To avoid being totally frustrated, I have just made a simple calculation, which is to use the 75+ age group, for which the Diamond Princess data is, I believe, relevant, and for which I believe testing is rather extensive in France, so statistics are less noisy. What would it get to move the modelled positive test rate closer to the actual one after April 3rd? This is how it looks if R moves linearly to end up closer to 0.55.
The fit on positive test rates is clearly better after March 30th. But by no means is this a proof that R is at 0.55 in France (I wish). It simply illustrates the complexity of the problem we are facing with inconsistent data.
So rather than a headline number, the bottom line that the Bayesian model shows quite well (imho) that R is overestimated. By how much, this is another story.
The second conclusion I get at, is that the total number of cases is underestimated, which will surprise exactly no one. Without any correction to R estimates, the model says there were 389k cases over the period as opposed to 89k reported.
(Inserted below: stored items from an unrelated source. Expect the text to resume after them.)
-- ==== Sys2Proof/Proofs/StepInvariant.lean ====
section
/-! The invariants of R45 and the ranges of R21 and R51: they hold at reset and every step keeps them. -/

namespace Sys2Proof.Machine

/-- Outside an exchange only the ranges of the registers and of the buffer are left to show. -/
theorem State.Inv.of_idle {s : State} (hphase : s.phase = .idle) (hstatus : s.resStatus.toNat ≤ 8)
    (hcount : s.resCount ≤ 255) (hbuffer : s.rxbuf.length ≤ 131075) : s.Inv where
  exchange hawaiting := by rw [hphase] at hawaiting; cases hawaiting
  doneIdle _ := hphase
  status := hstatus
  count := hcount
  buffer := hbuffer

/-- The invariants speak of the block's own fields only: the transport, the port, the turns and the record are free. -/
theorem State.Inv.with_outside {s : State} (h : s.Inv) (port : List Command) (tx : List TxOutcome)
    (rx : List RxOutcome) (turns : List Turn) (draws : Nat) (trace : List Event) :
    { s with port := port, tx := tx, rx := rx, turns := turns, draws := draws, trace := trace }.Inv where
  exchange hawaiting := by
    obtain ⟨hfc, hlow, hhigh, hbelow⟩ := h.exchange hawaiting
    exact ⟨hfc, hlow, hhigh, hbelow⟩
  doneIdle := h.doneIdle
  status := h.status
  count := h.count
  buffer := h.buffer

/-- A read that leaves the buffer below its target keeps the exchange sound (R207). -/
theorem State.Inv.with_rxbuf {s : State} (h : s.Inv) (hphase : s.phase = .awaitingResponse) {buf : Bytes}
    (hbelow : buf.length < target s.ctxFc s.ctxExplen buf) : { s with rxbuf := buf }.Inv := by
  obtain ⟨hfc, hlow, hhigh, -⟩ := h.exchange hphase
  have htarget := target_le (fc := s.ctxFc) buf hlow
  exact ⟨fun _ => ⟨hfc, hlow, hhigh, hbelow⟩, h.doneIdle, h.status, h.count, show buf.length ≤ 131075 by omega⟩

/-- R215: `finish` leaves a sound state if its data and the buffer are in range. -/
theorem finish_inv {r : Result} {s : State} (hdata : r.data.length ≤ 255) (hbuffer : s.rxbuf.length ≤ 131075) :
    (finish r s).Inv :=
  .of_idle rfl (statusCode_le r.status) hdata hbuffer

theorem raise_inv (e : Status) (info : Byte) {s : State} (hbuffer : s.rxbuf.length ≤ 131075) : (raise e info s).Inv :=
  finish_inv (Nat.zero_le _) hbuffer

/-- R175: a byte count is one byte, so a complete frame's result fits `RES_COUNT`. -/
theorem completeFrame_inv {s : State} (hbuffer : s.rxbuf.length ≤ 131075) : (completeFrame s).Inv := by
  rw [completeFrame_eq]
  exact finish_inv (frameResult_data ..).1 hbuffer

/-- R204: every command's context is in range, and the empty buffer is below any target. -/
theorem enterAwaiting_inv {req : Req} {ord : ChecksumOrder} {s : State} (hdone : s.done = false)
    (hstatus : s.resStatus.toNat ≤ 8) (hcount : s.resCount ≤ 255) : (enterAwaiting req ord s).Inv where
  exchange _ :=
    have ⟨hlow, hhigh⟩ := expectedResponseLength_bounds req
    ⟨functionCode_mem req, hlow, hhigh, Nat.lt_of_lt_of_le (Nat.zero_lt_succ 4) (five_le_target [] hlow)⟩
  doneIdle h := by rw [enterAwaiting_done, hdone] at h; cases h
  status := hstatus
  count := hcount
  buffer := Nat.zero_le _

theorem accept_inv (req : Req) (sel : Byte) {s : State} (h : s.Inv) : (accept req sel s).Inv := by
  obtain ⟨-, haccept⟩ | ⟨ord, -, -, haccept⟩ | ⟨ord, -, -, haccept⟩ := accept_cases req sel s <;> rw [haccept]
  · exact raise_inv _ _ h.buffer
  · exact raise_inv _ _ (by simpa using h.buffer)
  · exact enterAwaiting_inv (by simp) (by simpa using h.status) (by simpa using h.count)

theorem resetBlock_inv (s : State) : (resetBlock s).Inv :=
  .of_idle rfl (Nat.zero_le _) (Nat.zero_le _) (Nat.zero_le _)

/-- R22: the block's turn keeps the invariants, by what a turn can come to in each phase. -/
theorem blockStep_keeps_inv {s t : State} (h : s.Inv) (hstep : blockStep s = .next t) : t.Inv := by
  cases hphase : s.phase with
  | idle =>
    obtain ⟨-, rfl⟩ | ⟨c, cs, -, -, rfl⟩ := blockStep_idle hphase hstep
    · exact h
    · exact accept_inv _ _ (h.with_outside cs s.tx s.rx s.turns s.draws s.trace)
  | awaitingResponse =>
    obtain ⟨-, hlow, hhigh, hbelow⟩ := h.exchange hphase
    obtain ⟨-, he⟩ | ⟨rx, -, he | he | ⟨bs, -, ⟨hshort, he⟩ | ⟨hcomplete, he⟩⟩⟩ :=
      blockStep_below hphase hlow hbelow <;> rw [he] at hstep <;> cases hstep
    · exact h
    · exact raise_inv _ _ h.buffer
    · exact raise_inv _ _ h.buffer
    · exact (h.with_outside s.port s.tx rx s.turns s.draws (s.trace ++ [.rxRead (readCap s)])).with_rxbuf hphase hshort
    · have htarget := target_le (fc := s.ctxFc) (s.rxbuf ++ bs) hlow
      exact completeFrame_inv (show (s.rxbuf ++ bs).length ≤ 131075 by omega)

/-- A host move keeps the invariants: RESET sets them up, the others leave the block's fields as they are. -/
theorem hostMove_keeps_inv {m : HostMove} {s t : State} (h : s.Inv) (hmove : hostMove m s = .next t) : t.Inv := by
  obtain ⟨-, rfl⟩ | ⟨-, rfl⟩ | ⟨a, -, rfl⟩ := hostMove_next hmove
  · exact resetBlock_inv s
  · exact h
  · exact h.with_outside s.port s.tx s.rx s.turns s.draws (s.trace ++ [.answered a])

/-- Settles O49: a step is a turn of the block or a host move, and each keeps the invariants. -/
theorem stepKeepsInv : Obligations.StepKeepsInv := by
  intro s t h hstep
  have hturn (ts : List Turn) : { s with turns := ts }.Inv := h.with_outside s.port s.tx s.rx ts s.draws s.trace
  obtain ⟨-, he⟩ | ⟨ts, -, he⟩ | ⟨m, ts, -, he⟩ := step_cases s <;> rw [he] at hstep
  · exact blockStep_keeps_inv h hstep
  · exact blockStep_keeps_inv (hturn ts) hstep
  · exact hostMove_keeps_inv (hturn ts) hstep

/-- Settles O50: the reset state is idle, its registers zero and its buffer empty. -/
theorem resetHasInv : Obligations.ResetHasInv :=
  .of_idle rfl (Nat.zero_le _) (Nat.zero_le _) (Nat.zero_le _)

end Sys2Proof.Machine
end

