/-! ## State.ctrlRead -/

@[simp] theorem State.ctrlRead_ee (s : State) (w : Word) : (s.ctrlRead w).ee = s.ee := rfl
@[simp] theorem State.ctrlRead_fb (s : State) (w : Word) : (s.ctrlRead w).fb = (s.fb.write s.cfg.trailerBase w).write (s.cfg.trailerBase + 1) (if s.subp then 1 else 0) := rfl
@[simp] theorem State.ctrlRead_tf (s : State) (w : Word) : (s.ctrlRead w).tf = s.tf := rfl
@[simp] theorem State.ctrlRead_cal (s : State) (w : Word) : (s.ctrlRead w).cal = s.cal := rfl
@[simp] theorem State.ctrlRead_ta (s : State) (w : Word) : (s.ctrlRead w).ta = s.ta := rfl
@[simp] theorem State.ctrlRead_xr (s : State) (w : Word) : (s.ctrlRead w).xr = s.xr := rfl
@[simp] theorem State.ctrlRead_fr (s : State) (w : Word) : (s.ctrlRead w).fr = s.fr := rfl
@[simp] theorem State.ctrlRead_emis (s : State) (w : Word) : (s.ctrlRead w).emis = s.emis := rfl
@[simp] theorem State.ctrlRead_status (s : State) (w : Word) : (s.ctrlRead w).status = .ok := rfl
@[simp] theorem State.ctrlRead_inited (s : State) (w : Word) : (s.ctrlRead w).inited = s.inited := rfl
@[simp] theorem State.ctrlRead_eeState (s : State) (w : Word) : (s.ctrlRead w).eeState = s.eeState := rfl
@[simp] theorem State.ctrlRead_calValid (s : State) (w : Word) : (s.ctrlRead w).calValid = s.calValid := rfl
@[simp] theorem State.ctrlRead_fbValid (s : State) (w : Word) : (s.ctrlRead w).fbValid = true := rfl
@[simp] theorem State.ctrlRead_tfValid (s : State) (w : Word) : (s.ctrlRead w).tfValid = s.tfValid := rfl
@[simp] theorem State.ctrlRead_taValid (s : State) (w : Word) : (s.ctrlRead w).taValid = s.taValid := rfl
@[simp] theorem State.ctrlRead_faulted (s : State) (w : Word) : (s.ctrlRead w).faulted = s.faulted := rfl
@[simp] theorem State.ctrlRead_eccst (s : State) (w : Word) : (s.ctrlRead w).eccst = s.eccst := rfl
@[simp] theorem State.ctrlRead_wEcc (s : State) (w : Word) : (s.ctrlRead w).wEcc = s.wEcc := rfl
@[simp] theorem State.ctrlRead_wCfg (s : State) (w : Word) : (s.ctrlRead w).wCfg = s.wCfg := rfl
@[simp] theorem State.ctrlRead_fs (s : State) (w : Word) : (s.ctrlRead w).fs = .idle := rfl
@[simp] theorem State.ctrlRead_np (s : State) (w : Word) : (s.ctrlRead w).np = s.np := rfl
@[simp] theorem State.ctrlRead_att (s : State) (w : Word) : (s.ctrlRead w).att = s.att := rfl
@[simp] theorem State.ctrlRead_win (s : State) (w : Word) : (s.ctrlRead w).win = s.win := rfl
@[simp] theorem State.ctrlRead_subp (s : State) (w : Word) : (s.ctrlRead w).subp = s.subp := rfl
@[simp] theorem State.ctrlRead_stw (s : State) (w : Word) : (s.ctrlRead w).stw = s.stw := rfl
@[simp] theorem State.ctrlRead_cfg (s : State) (w : Word) : (s.ctrlRead w).cfg = s.cfg := rfl
@[simp] theorem State.ctrlRead_script (s : State) (w : Word) : (s.ctrlRead w).script = s.script := rfl
@[simp] theorem State.ctrlRead_reqs (s : State) (w : Word) : (s.ctrlRead w).reqs = s.reqs := rfl
@[simp] theorem State.ctrlRead_cmds (s : State) (w : Word) : (s.ctrlRead w).cmds = s.cmds := rfl
@[simp] theorem State.ctrlRead_draws (s : State) (w : Word) : (s.ctrlRead w).draws = s.draws := rfl

/-! ## State.warnCfg -/

@[simp] theorem State.warnCfg_ee (s : State) : s.warnCfg.ee = s.ee := rfl
@[simp] theorem State.warnCfg_fb (s : State) : s.warnCfg.fb = s.fb := rfl
@[simp] theorem State.warnCfg_tf (s : State) : s.warnCfg.tf = s.tf := rfl
@[simp] theorem State.warnCfg_cal (s : State) : s.warnCfg.cal = s.cal := rfl
@[simp] theorem State.warnCfg_ta (s : State) : s.warnCfg.ta = s.ta := rfl
@[simp] theorem State.warnCfg_xr (s : State) : s.warnCfg.xr = s.xr := rfl
@[simp] theorem State.warnCfg_fr (s : State) : s.warnCfg.fr = s.fr := rfl
@[simp] theorem State.warnCfg_emis (s : State) : s.warnCfg.emis = s.emis := rfl
@[simp] theorem State.warnCfg_status (s : State) : s.warnCfg.status = s.status := rfl
@[simp] theorem State.warnCfg_inited (s : State) : s.warnCfg.inited = s.inited := rfl
@[simp] theorem State.warnCfg_eeState (s : State) : s.warnCfg.eeState = s.eeState := rfl
@[simp] theorem State.warnCfg_calValid (s : State) : s.warnCfg.calValid = s.calValid := rfl
@[simp] theorem State.warnCfg_fbValid (s : State) : s.warnCfg.fbValid = s.fbValid := rfl
@[simp] theorem State.warnCfg_tfValid (s : State) : s.warnCfg.tfValid = s.tfValid := rfl
@[simp] theorem State.warnCfg_taValid (s : State) : s.warnCfg.taValid = s.taValid := rfl
@[simp] theorem State.warnCfg_faulted (s : State) : s.warnCfg.faulted = s.faulted := rfl
@[simp] theorem State.warnCfg_eccst (s : State) : s.warnCfg.eccst = s.eccst := rfl
@[simp] theorem State.warnCfg_wEcc (s : State) : s.warnCfg.wEcc = s.wEcc := rfl
@[simp] theorem State.warnCfg_wCfg (s : State) : s.warnCfg.wCfg = true := rfl
@[simp] theorem State.warnCfg_fs (s : State) : s.warnCfg.fs = s.fs := rfl
@[simp] theorem State.warnCfg_np (s : State) : s.warnCfg.np = s.np := rfl
@[simp] theorem State.warnCfg_att (s : State) : s.warnCfg.att = s.att := rfl
@[simp] theorem State.warnCfg_win (s : State) : s.warnCfg.win = s.win := rfl
@[simp] theorem State.warnCfg_subp (s : State) : s.warnCfg.subp = s.subp := rfl
@[simp] theorem State.warnCfg_stw (s : State) : s.warnCfg.stw = s.stw := rfl
@[simp] theorem State.warnCfg_cfg (s : State) : s.warnCfg.cfg = s.cfg := rfl
@[simp] theorem State.warnCfg_script (s : State) : s.warnCfg.script = s.script := rfl
@[simp] theorem State.warnCfg_reqs (s : State) : s.warnCfg.reqs = s.reqs := rfl
@[simp] theorem State.warnCfg_cmds (s : State) : s.warnCfg.cmds = s.cmds := rfl
@[simp] theorem State.warnCfg_draws (s : State) : s.warnCfg.draws = s.draws := rfl
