/-- A transaction that forms no command is halted or refused (R102, R290). -/
theorem State.answerIllegal_cases (s : State) :
    (s.faulted = true ∧ s.answerIllegal = s.refuse .halted)
    ∨ (s.faulted = false ∧ s.answerIllegal = s.refuse .illegalCommand) := by
  cases h : s.faulted with
  | true => exact .inl ⟨rfl, State.command_faulted h _ _ _⟩
  | false => exact .inr ⟨rfl, State.command_illegal h _ _⟩

/-- Everything a step can do: wait, reset, refuse words that form no command, or run a command. -/
theorem step_cases {s t : State} (h : step s = .next t) :
    (s.cmds = [] ∧ t = s)
    ∨ (∃ more, s.cmds = .reset :: more ∧ t = s.taken.hostReset)
    ∨ t = s.taken.answerIllegal
    ∨ ∃ i, exec i s.taken = .next t := by
  unfold step fetch at h
  cases hc : s.cmds with
  | nil =>
    rw [hc] at h
    injection h with h
    exact .inl ⟨rfl, h.symm⟩
  | cons act more =>
    rw [hc] at h
    cases act with
    | reset =>
      injection h with h
      exact .inr (.inl ⟨more, rfl, h.symm⟩)
    | transaction ws =>
      simp only [fetchWords] at h
      cases hd : decode ws with
      | error e =>
        rw [hd] at h
        injection h with h
        exact .inr (.inr (.inl h.symm))
      | ok i =>
        rw [hd] at h
        exact .inr (.inr (.inr ⟨i, h⟩))

/-- A step whose act is the reset input (R310). -/
theorem step_reset {s : State} {more : List HostAct} (h : s.cmds = .reset :: more) :
    step s = .next s.taken.hostReset := by
  simp only [step, fetch, h]

/-! ## Commands with an operand to check (R126, R131, R272) -/

/-- Everything SEXT can do once its checks have passed. -/
theorem State.perform_sext_cases (s : State) (w : Word) :
    (∃ z, s.perform (.sext w) = (s.setXr z).done) ∨ s.perform (.sext w) = s.refuse .badOperand := by
  by_cases h : 0 ≤ s.xrInt ∧ s.xrInt < 2 ^ w.toNat
  · exact .inl ⟨_, if_pos h⟩
  · exact .inr (if_neg h)

/-- Everything SCMUL can do once its checks have passed. -/
theorem State.perform_scmul_cases (s : State) (e : BitVec 6) :
    (∃ z, s.perform (.scmul e) = (s.setXr z).done) ∨ s.perform (.scmul e) = s.refuse .badOperand := by
  by_cases h : fitsXr (scmulProduct s e) = true
  · exact .inl ⟨_, if_pos h⟩
  · exact .inr (if_neg h)

/-- Everything GETT can do once its checks have passed. -/
theorem State.perform_gett_cases (s : State) (k : Word) :
    (∃ w, s.perform (.gett k) = (s.setFr w).done) ∨ s.perform (.gett k) = s.refuse .badOperand := by
  by_cases h : k.toNat < Config.npix
  · exact .inl ⟨_, if_pos h⟩
  · exact .inr (if_neg h)

/-! ## Violations are contract violations -/

theorem Status.contract_iff {x : Status} : x.contract = true ↔ x = .addressOutOfRange ∨ x = .fieldTooWide := by
  cases x <;> simp [Status.contract]

theorem addressViolation_contract {c : Config} {d : Desc} {x : Status} (h : addressViolation c d = some x) :
    x.contract = true := by
  rw [addressViolation_eq] at h
  split at h
  · cases h
  · cases h; rfl

theorem dualViolation_contract {c : Config} {hi lo : Desc} {x : Status} (h : dualViolation c hi lo = some x) :
    x.contract = true := by
  unfold dualViolation at h
  split at h
  · cases h; rfl
  · obtain h | ⟨-, h⟩ := Option.or_eq_some_iff.1 h <;> exact addressViolation_contract h

theorem fieldViolation_contract {c : Config} {n : RowName} {x : Status} (h : fieldViolation c n = some x) :
    x.contract = true := by
  unfold fieldViolation rowViolation at h
  split at h
  · exact addressViolation_contract h
  · exact dualViolation_contract h

theorem valueViolation_contract {c : Config} {n : RowName} {x : Status} (h : valueViolation c n = some x) :
    x.contract = true := by
  have hexp : ∀ o : Option RowName, o.bind (fieldViolation c) = some x → x.contract = true := fun o ho => by
    obtain ⟨m, -, hm⟩ := Option.bind_eq_some_iff.1 ho
    exact fieldViolation_contract hm
  unfold valueViolation at h
  obtain h | ⟨-, h⟩ := Option.or_eq_some_iff.1 h
  · exact fieldViolation_contract h
  · split at h
    · cases h
    · exact hexp _ h
    · exact hexp _ h

theorem tableViolation_contract {c : Config} {x : Status} (h : tableViolation c = some x) : x.contract = true := by
  unfold tableViolation at h
  obtain h | ⟨-, h⟩ := Option.or_eq_some_iff.1 h <;> obtain ⟨n, -, hn⟩ := List.exists_of_findSome?_eq_some h
  · exact valueViolation_contract hn
  · exact fieldViolation_contract hn

/-- CALX raises Unusable or a contract violation (R160, R162, R163). -/
theorem calxFailure_eq_some {c : Config} {ee : Memory Word} {x : Status} (h : calxFailure c ee = some x) :
    x = .unusable ∨ x.contract = true := by
  unfold calxFailure at h
  split at h
  · cases h; exact .inl rfl
  · obtain h | ⟨-, h⟩ := Option.or_eq_some_iff.1 h
    · exact .inr (tableViolation_contract h)
    · split at h
      · cases h; exact .inl rfl
      · cases h

theorem calxFailure_ne_ok {c : Config} {ee : Memory Word} {x : Status} (h : calxFailure c ee = some x) : x ≠ .ok := by
  rintro rfl
  simpa [Status.contract] using calxFailure_eq_some h

end Sys2Proof.Machine
end

section
/-! Which registers a command may change. Registers with the same writers form a group; `footprint` lists the groups a
command may write, and `exec_keeps` says that it leaves every other group alone (10_state R20 to R40). -/

namespace Sys2Proof.Machine

/-! ## Groups of registers -/

/-- The registers, grouped by their writers. STATUS and FS are in no group: every command may end with them (R284). -/
inductive RegGroup where
  | xr
  | fr
  /-- TF and TF_VALID. -/
  | tf
  /-- TA and TA_VALID. -/
  | ta
  /-- EE, EE_STATE and ECCST. -/
  | image
  /-- FB, FB_VALID and the frame reader's registers. -/
  | frame
  /-- CAL and CAL_VALID. -/
  | cal
  | inited
  | warn
  | fault
  /-- The transport's answers and the requests issued. -/
  | bus
  /-- What no command writes: EMIS, the parameters, the host's acts. -/
  | fixed

/-- Two states agree on every register of a group. -/
def State.agreesOn (s : State) (g : RegGroup) (t : State) : Prop :=
  match g with
  | .xr => t.xr = s.xr
  | .fr => t.fr = s.fr
  | .tf => t.tf = s.tf ∧ t.tfValid = s.tfValid
  | .ta => t.ta = s.ta ∧ t.taValid = s.taValid
  | .image => t.ee = s.ee ∧ t.eeState = s.eeState ∧ t.eccst = s.eccst
  | .frame => t.fb = s.fb ∧ t.fbValid = s.fbValid ∧ t.np = s.np ∧ t.att = s.att ∧ t.win = s.win ∧ t.subp = s.subp
      ∧ t.stw = s.stw
  | .cal => t.cal = s.cal ∧ t.calValid = s.calValid
  | .inited => t.inited = s.inited
  | .warn => t.wEcc = s.wEcc ∧ t.wCfg = s.wCfg
  | .fault => t.faulted = s.faulted
  | .bus => t.script = s.script ∧ t.reqs = s.reqs
  | .fixed => t.emis = s.emis ∧ t.cfg = s.cfg ∧ t.cmds = s.cmds

/-- t differs from s in the groups W only, beside STATUS, FS and the count of draws. -/
def State.Keeps (s : State) (W : List RegGroup) (t : State) : Prop := ∀ g, g ∉ W → s.agreesOn g t

theorem State.agreesOn_trans {g : RegGroup} {s t u : State} (h : s.agreesOn g t) (h' : t.agreesOn g u) :
    s.agreesOn g u := by
  cases g <;> simp_all [State.agreesOn]

theorem State.Keeps.refl (s : State) (W : List RegGroup) : s.Keeps W s := fun g _ => by
  cases g <;> simp [State.agreesOn]

theorem State.Keeps.trans {V W X : List RegGroup} {s t u : State} (h : s.Keeps V t) (h' : t.Keeps W u)
    (hV : V ⊆ X := by simp) (hW : W ⊆ X := by simp) : s.Keeps X u := fun g hg =>
  State.agreesOn_trans (h g fun hm => hg (hV hm)) (h' g fun hm => hg (hW hm))

theorem State.Keeps.mono {V W : List RegGroup} {s t : State} (h : s.Keeps V t) (hV : V ⊆ W := by simp) : s.Keeps W t :=
  fun g hg => h g fun hm => hg (hV hm)

/-! ## What each operation keeps -/

theorem State.keeps_refuse (s : State) (x : Status) : s.Keeps [] (s.refuse x) := fun g _ => by
  cases g <;> simp [State.agreesOn]

theorem State.keeps_done (s : State) : s.Keeps [] s.done := fun g _ => by
  cases g <;> simp [State.agreesOn]

theorem State.keeps_raise (s : State) (x : Status) : s.Keeps [.fault] (s.raise x) := fun g hg => by
  cases g <;> simp [State.agreesOn] at hg ⊢

/-- Only a contract violation sets FAULT (R286). -/
theorem State.keeps_raise_noncontract (s : State) {x : Status} (hx : x.contract = false) : s.Keeps [] (s.raise x) :=
  fun g _ => by cases g <;> simp [State.agreesOn, hx]

theorem State.keeps_setXr (s : State) (z : Int) : s.Keeps [.xr] (s.setXr z) := fun g hg => by
  cases g <;> simp [State.agreesOn] at hg ⊢

theorem State.keeps_setFr (s : State) (w : FWord) : s.Keeps [.fr] (s.setFr w) := fun g hg => by
  cases g <;> simp [State.agreesOn] at hg ⊢

theorem State.keeps_setFrVal (s : State) (v : FVal) : s.Keeps [.fr] (s.setFrVal v) := fun g hg => by
  cases g <;> simp [State.agreesOn] at hg ⊢

theorem State.keeps_asked (s : State) (q : BusReq) : s.Keeps [.bus] (s.asked q) := fun g hg => by
  cases g <;> simp [State.agreesOn] at hg ⊢

theorem State.keeps_ambient (s : State) : s.Keeps [.ta] s.ambient := fun g hg => by
  cases g <;> simp [State.agreesOn] at hg ⊢

theorem State.keeps_calculate (s : State) (eps tr : FVal) : s.Keeps [.tf, .ta] (s.calculate eps tr) := fun g hg => by
  cases g <;> simp [State.agreesOn] at hg ⊢

theorem State.keeps_repair (s : State) : s.Keeps [.tf] s.repair := fun g hg => by
  cases g <;> simp [State.agreesOn] at hg ⊢

theorem State.keeps_scan (s : State) : s.Keeps [.image] s.scan := fun g hg => by
  cases g <;> simp [State.agreesOn] at hg ⊢

theorem State.keeps_commitCal (s : State) : s.Keeps [.cal] s.commitCal := fun g hg => by
  cases g <;> simp [State.agreesOn] at hg ⊢

theorem State.keeps_frStart (s : State) : s.Keeps [.frame] s.frStart := fun g hg => by
  cases g <;> simp [State.agreesOn] at hg ⊢

theorem State.keeps_warnEcc (s : State) : s.Keeps [.warn] s.warnEcc := fun g hg => by
  cases g <;> simp [State.agreesOn] at hg ⊢

theorem State.keeps_frRun (k : Nat) (s : State) : s.Keeps [.frame, .bus] (State.frRun k s) := fun g hg => by
  rw [State.frRun_frame]
  cases g <;> simp [State.agreesOn] at hg ⊢

theorem State.keeps_configure (s : State) : s.Keeps [.inited, .warn, .bus] s.configure := fun g hg => by
  rw [State.configure, State.runCfg_frame]
  cases g <;> simp [State.agreesOn] at hg ⊢

/-! ## What each command keeps -/

theorem State.keeps_extracted (s : State) (v : Option Status) (z : Int) : s.Keeps [.xr, .fault] (s.extracted v z) := by
  cases v with
  | none => exact (s.keeps_setXr z).trans (s.setXr z).keeps_done
  | some x => exact (s.keeps_raise x).mono

theorem State.keeps_capture (s : State) : s.Keeps [.image, .bus] s.capture := fun g hg => by
  obtain ⟨-, h⟩ | ⟨ws, -, -, h⟩ := s.capture_cases <;> rw [h]
  · cases g <;> simp [State.agreesOn] at hg ⊢
  · cases g <;> simp [State.agreesOn] at hg ⊢

theorem State.keeps_extract (s : State) : s.Keeps [.cal, .fault] s.extract := by
  obtain ⟨x, -, h⟩ | ⟨-, h⟩ := s.extract_cases <;> rw [h]
  · exact (s.keeps_raise x).mono
  · exact s.keeps_commitCal.mono

theorem State.keeps_acquire (s : State) : s.Keeps [.frame, .bus] s.acquire :=
  s.keeps_frStart.trans (s.frStart.keeps_frRun _)

/-- Everything RDFRAME can do: the acquisition, and on success AMB (R268). -/
theorem State.readFrame_cases (s : State) :
    (s.acquire.status = .ok ∧ s.readFrame = s.acquire.ambient)
    ∨ (s.acquire.status ≠ .ok ∧ s.readFrame = s.acquire) := by
  by_cases h : s.acquire.status = .ok
  · exact .inl ⟨h, if_pos h⟩
  · exact .inr ⟨h, if_neg h⟩

theorem State.keeps_readFrame (s : State) : s.Keeps [.frame, .bus, .ta] s.readFrame := by
  obtain ⟨-, h⟩ | ⟨-, h⟩ := s.readFrame_cases <;> rw [h]
  · exact s.keeps_acquire.trans s.acquire.keeps_ambient
  · exact s.keeps_acquire.mono

theorem State.keeps_calculateTemps (s : State) : s.Keeps [.tf, .ta] s.calculateTemps :=
  (s.keeps_calculate _ _).trans (State.keeps_repair _)

/-! ## INIT stage by stage (R262) -/

/-- The state once INIT has asked for the image: the bus is initialised and the capture has ended. -/
def State.dumped (s : State) : State := (s.asked (.init s.cfg.freqKhz)).capture

/-- The state in which INIT extracts the calibration: the image is scanned and a corrected word noted (R264). -/
def State.prepared (s : State) : State := s.dumped.scan.warnEcc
A final word as a disclaimer: this is not a “scientific” work. I have not calculated “error bars” (I think they are bullshit anyway, as the main source of error is not statistical noise, but model misspecification), I haven’t tested many alternative hypotheses, etc. Please, keep your flamethrowers at bay. But I find compelling rationale in the Bayesian approach to understand what the probability of testing and of positive testing should be – and the flu is very likely to be the main driver here. So, if this is enough to convince serious epidemiologists to look into it, that will suffice to my happiness (on top of now having very good reasons to believe R is below what current estimates say.)
Thanks for this post.
What is the source for that R chart data, by the way?
If you take reported Deaths of 21k and apply an assumption to fatality rate of 1%, then you will find that France had at least 2.1 mm infections. So any R number based on reported new cases is so dirty as to be useless.
Next the reason R does not appear to be coming down for the country as a whole because it’s aggregating different clusters (a social unit defined as cities and towns) which are all in different stages. If you look at a single cluster (so one social unit), you’ll find that R is coming down dramatically. Just look at the Italian city death counts that IHME published.
Thanks for the post. One thing I don’t follow is in the isn’t the probability of a positive test zero if you are not tested ie P(+|NT)=0. Therefore, the formula becomes P(+|T) = P(+)/P(T)?